Ports provide type-safe communication between units with timestamped message queues for deterministic delivery. The connection delay determines latency; the queue type is automatically selected based on thread topology during simulation initialization.

Internal optimization: The framework uses different queue implementations as an internal optimization:

  • delay=0: Same-cycle delivery (0-cycle latency), may use direct delivery
  • delay>0: Queued delivery with N-cycle latency, queue type selected based on thread topology

This is an internal detail — users specify the delay when connecting ports, and the framework selects the appropriate queue type.

OutPort

template<typename T>
class OutPort {
public:
// Construction (auto-registers with owner)
// per_cycle_capacity: max sends per cycle (UNLIMITED_CAPACITY = unlimited, default)
OutPort(Unit* owner, std::string name,
size_t per_cycle_capacity = UNLIMITED_CAPACITY);

// Connect to input port
Connection<T>* connect(InPort<T>* to, uint32_t delay);

// Send - returns success/failure
// Respects per-cycle capacity: returns false if exhausted
bool send(const T& data);
bool send(T&& data);

// Back pressure support (checks both per-cycle cap AND destination capacity)
bool canSend() const;
bool trySend(const T& data);

// Cancel all in-flight messages previously sent on this OutPort
void cancelInFlight();

// Per-cycle capacity control
void setPerCycleCapacity(size_t cap); // Runtime adjustment (UNLIMITED_CAPACITY = unlimited)
size_t perCycleCapacity() const;
size_t sentThisCycle() const; // 0 if unlimited
size_t remainingThisCycle() const; // UNLIMITED_CAPACITY if unlimited

// Sender-based send (for composition)
PortSendSender<T> send(T data);

// Query
const std::string& name() const;
size_t connectionCount() const;
bool isConnected() const;
bool isAnyDestinationFull() const;
};

InPort

template<typename T>
class InPort {
public:
static constexpr size_t UNLIMITED_CAPACITY = /* ... */;

// Construction (auto-registers with owner)
InPort(Unit* owner, std::string name,
size_t capacity = UNLIMITED_CAPACITY);

// Queue type selection (call during initialization before simulation starts)
void useSingleThreadQueue(); // Same-thread connections (no mutex)
void useLockFreeQueue(); // Cross-thread SPSC (lock-free atomics)
void useMultiProducerQueue(); // Cross-thread MPSC (per-thread queues)
void configureForSourceThreadCount(size_t source_thread_count);

// Multi-producer queue API (only valid in MPSC mode)
size_t registerProducerThread(size_t thread_id);
size_t getQueueIdForThread(size_t thread_id) const;
bool isMultiProducerMode() const;
bool pushToThreadQueue(size_t queue_id, T data, uint64_t arrive_cycle);
bool pushToThreadQueueCancelable(size_t queue_id, T data, uint64_t arrive_cycle,
const std::atomic<uint64_t>* cancel_epoch,
uint64_t epoch_snapshot);
bool canAcceptOnThreadQueue(size_t queue_id, uint32_t pending = 0) const;

// Receive data at current cycle
std::optional<T> tryReceive(uint64_t current_cycle);

// Receive all available messages
std::vector<T> receiveAll(uint64_t current_cycle);
std::vector<T> receiveAll(); // Uses owner->localCycle()
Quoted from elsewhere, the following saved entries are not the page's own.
/-- Majors 0x00 and 0x01 (R130, R131). -/
def buildScalarReg (g : Guard) (minor : Nat) (d a b : SReg) : Option Instr :=
  match minor with
  | 0 => some (.addReg g d a b) | 1 => some (.subReg g d a b) | 2 => some (.mulReg g d a b) | 3 => some (.mulhReg g d a b)
  | 4 => some (.mulhzReg g d a b) | 5 => some (.divsReg g d a b) | 6 => some (.divzReg g d a b)
  | 7 => some (.remsReg g d a b) | 8 => some (.remzReg g d a b) | 9 => some (.andReg g d a b) | 10 => some (.orReg g d a b)
  | 11 => some (.xorReg g d a b) | 12 => some (.andnReg g d a b) | 13 => some (.shlReg g d a b)
  | 14 => some (.shrzReg g d a b) | 15 => some (.shrsReg g d a b) | _ => none

def buildScalarImm (g : Guard) (minor : Nat) (d a : SReg) (i : BitVec 22) : Option Instr :=
  match minor with
  | 0 => some (.addImm g d a i) | 1 => some (.subImm g d a i) | 2 => some (.mulImm g d a i) | 3 => some (.mulhImm g d a i)
  | 4 => some (.mulhzImm g d a i) | 5 => some (.divsImm g d a i) | 6 => some (.divzImm g d a i)
  | 7 => some (.remsImm g d a i) | 8 => some (.remzImm g d a i) | 9 => some (.andImm g d a i) | 10 => some (.orImm g d a i)
  | 11 => some (.xorImm g d a i) | 12 => some (.andnImm g d a i) | 13 => some (.shlImm g d a i)
  | 14 => some (.shrzImm g d a i) | 15 => some (.shrsImm g d a i) | _ => none

/-- Minors 0 to 6 of major 0x04, with the fields that must be zero (R135). -/
def buildPred (g : Guard) (minor d a b s : Nat) : Option Instr :=
  match minor with
  | 0 => if s = 0 then some (.pand g (pr d) (pr a) (pr b)) else none
  | 1 => if s = 0 then some (.por g (pr d) (pr a) (pr b)) else none
  | 2 => if s = 0 then some (.pxor g (pr d) (pr a) (pr b)) else none
  | 3 => if s = 0 then some (.pandn g (pr d) (pr a) (pr b)) else none
  | 4 => if s = 0 ∧ b = 0 then some (.pnot g (pr d) (pr a)) else none
  | 5 => if d = 0 ∧ a = 0 ∧ b = 0 then some (.prd g (sr s)) else none
  | 6 => if d = 0 ∧ a = 0 ∧ b = 0 then some (.pwr g (sr s)) else none
  | _ => none

/-- S3 cells of major 0x05 (R139, R141). -/
def buildCount (g : Guard) (minor d a c : Nat) : Option Instr :=
  match minor with
  | 3 => if c = 0 then some (.clz g (sr d) (sr a)) else none
  | 4 => if c = 0 then some (.ctz g (sr d) (sr a)) else none
  | 5 => if c = 0 then some (.popc g (sr d) (sr a)) else none
  | 8 => some (.min g false (sr d) (sr a) (sr c))
  | 9 => some (.max g false (sr d) (sr a) (sr c))
  | 10 => some (.min g true (sr d) (sr a) (sr c))
  | 11 => some (.max g true (sr d) (sr a) (sr c))
  | _ => none
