/-- MMA (R196). -/
def Core.runMma (x : Core) (e : MEntry) (o : MMOps) : Core :=
  let kk := e.k.toNat
  let d := e.x.toNat
  let ty := (fmtTy e.fmta).getD .b16
  let va := plainVal ty x.spadAt e.a.toNat (pitchOf (bits d 15 0) (kk * matBits ty / 8)) (scaledBit e.fmta)
    (fun i => x.spadAt (e.scla.toNat + i)) ((kk + blkSize o.bka - 1) / blkSize o.bka) (blkSize o.bka)
  let vb := x.operandB e (d.testBit 63) (d.testBit 62) (bits d 31 16) kk (blkSize o.bkb)
  { x with acc := product x.acc o.acc o.mode e.fade (max (blkSize o.bka) (blkSize o.bkb)) kk va vb }

/-- MMAG (R199): both operands are the panels read at issue. -/
def Core.runMmag (x : Core) (e : MEntry) (o : MMOps) : Core :=
  match e.panelA, e.panelB with
  | some pa, some pb =>
    { x with acc := product x.acc o.acc o.mode e.fade (max (blkSize o.bka) (blkSize o.bkb)) e.k.toNat (pa.val e.k.toNat (blkSize o.bka))
                      (pb.val e.k.toNat (blkSize o.bkb)) }
  | _, _ => x

/-- MCONV (R202). -/
def Core.runMconv (x : Core) (e : MEntry) (o : MMOps) : Core :=
  let v := convOf e.shape
  let ty := (fmtTy e.fmta).getD .b16
  let va := convVal v ty x.spadAt e.a.toNat e.k.toNat (scaledBit e.fmta) e.scla.toNat (blkSize o.bka)
  let vb := x.operandB e v.wb v.cw v.ldb v.k (blkSize o.bkb)
  { x with acc := product x.acc o.acc o.mode e.fade (max (blkSize o.bka) (blkSize o.bkb)) v.k va vb }

/-- CTLOAD (R205): n entries from e of the bank that was inactive at issue. -/
def loadTable (src : Nat → Byte) (e n : Nat) (t : AMap (BitVec 16)) : AMap (BitVec 16) :=
  (List.range n).foldl (fun t i => mput 0 (e + i) (BitVec.ofNat 16 ((src (2 * i)).toNat + 256 * (src (2 * i + 1)).toNat)) t) t

/-- The quarters of a mask. -/
def maskQuarters (b : Word) : List (Fin 4) := (List.finRange 4).filter fun q => b.getLsbD q.val

/-- Addresses of the lines of the masked quarters, modulo 2^64 (R208). -/
def quarterAddrs (base mask : Word) : List Nat :=
  (maskQuarters mask).flatMap fun q => (List.range 256).map fun i => (base.toNat + 16384 * q.val + 64 * i) % 2 ^ 64

/-- A line that MSPILL produces takes its place on the write lane, or leaves for another device or the host (R154, R208). Where a
WDRAIN of the thread waits for it, it enters its queue whatever the allowance (R248). -/
def Fab.spillLine (f : Fab) (m : Mgt) (c : CoreId) (e : MEntry) (va gpa wlc : Nat) (v : Line) : Fab :=
  match m.place gpa with
  | .own la =>
    let k := stackOf la
    let n := e.who.ctx
    let drains := (f.thread c e.who.th).wdrain.isSome && (f.thread c e.who.th).fids.contains e.who.fid
    if (f.ctx n).mayEnter k || drains then (f.spend n k).enterLane m e.who va la v wlc .queue (some e.id)
    else if f.inBudget n k < Config.budgetQueue then f.enterLane m e.who va la v wlc .budget (some e.id)
    else
      { f with
        ids := f.ids + 1
        wl := f.wl ++ [⟨f.ids, e.who, k, la / 64, va, v, wlc, .unit, some e.id, false, false, false⟩] }
  | _ => f.putOut m e.who (BitVec.ofNat 64 va) gpa (lineBytes v) 0x30 6 none

/-- The lines that MSPILL writes: virtual address, place, class and data. -/
def Fab.spillLines (f : Fab) (m : Mgt) (c : CoreId) (e : MEntry) : List (Nat × Nat × Nat × Line) → Fab
  | (va, gpa, wlc, v) :: ls => (f.spillLine m c e va gpa wlc v).spillLines m c e ls
  | [] => f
// Sender-based receive (for composition)
PortReceiveSender<T> receive();

// Drop all queued messages (including future arrivals)
void flush();

// Receiver-side selective cancellation (in-flight scoped by default)
template<auto KeyFn, typename K>
void cancelOlderThan(K watermark);
template<auto KeyFn, typename K>
void cancelYoungerThan(K watermark);
template<auto KeyFn, typename MinK, typename MaxK>
void cancelOutsideInclusive(MinK min_keep, MaxK max_keep);
void resetSelectiveCancellation();

// Query
bool hasData(uint64_t current_cycle) const;
bool hasMessages() const; // Uses owner->localCycle()
size_t queuedMessageCount() const;
bool canAccept(uint32_t pending = 0) const;
size_t capacity() const;
size_t available() const;
void setCapacity(size_t capacity);
std::optional<uint64_t> minArrivalCycle() const;
};

Connection

Connections are established via TickSimulation::connect():

// delay=0: Same-cycle delivery (0-cycle latency)
sim.connect(producer->out, consumer->in, 0);

// delay>0: Queued delivery with N-cycle latency
// Queue type selected automatically based on thread topology:
// - SingleThreadMessageQueue: Both on same thread
// - LockFreeQueueAdapter: Cross-thread SPSC (single producer)
// - MultiProducerQueueAdapter: Cross-thread MPSC (multiple producers)
sim.connect(producer->out, consumer->in, 5);

// Cancellation / flush (CPU squash / pipeline flush)
// - cancelInFlight() invalidates messages already sent but not yet received
// - flush() drops queued messages immediately
producer->out.cancelInFlight();
consumer->in.flush();

Selective Cancellation

Selective cancellation is available on InPort (receiver-side). It allows fine-grained key-based filtering of in-flight messages without dropping everything.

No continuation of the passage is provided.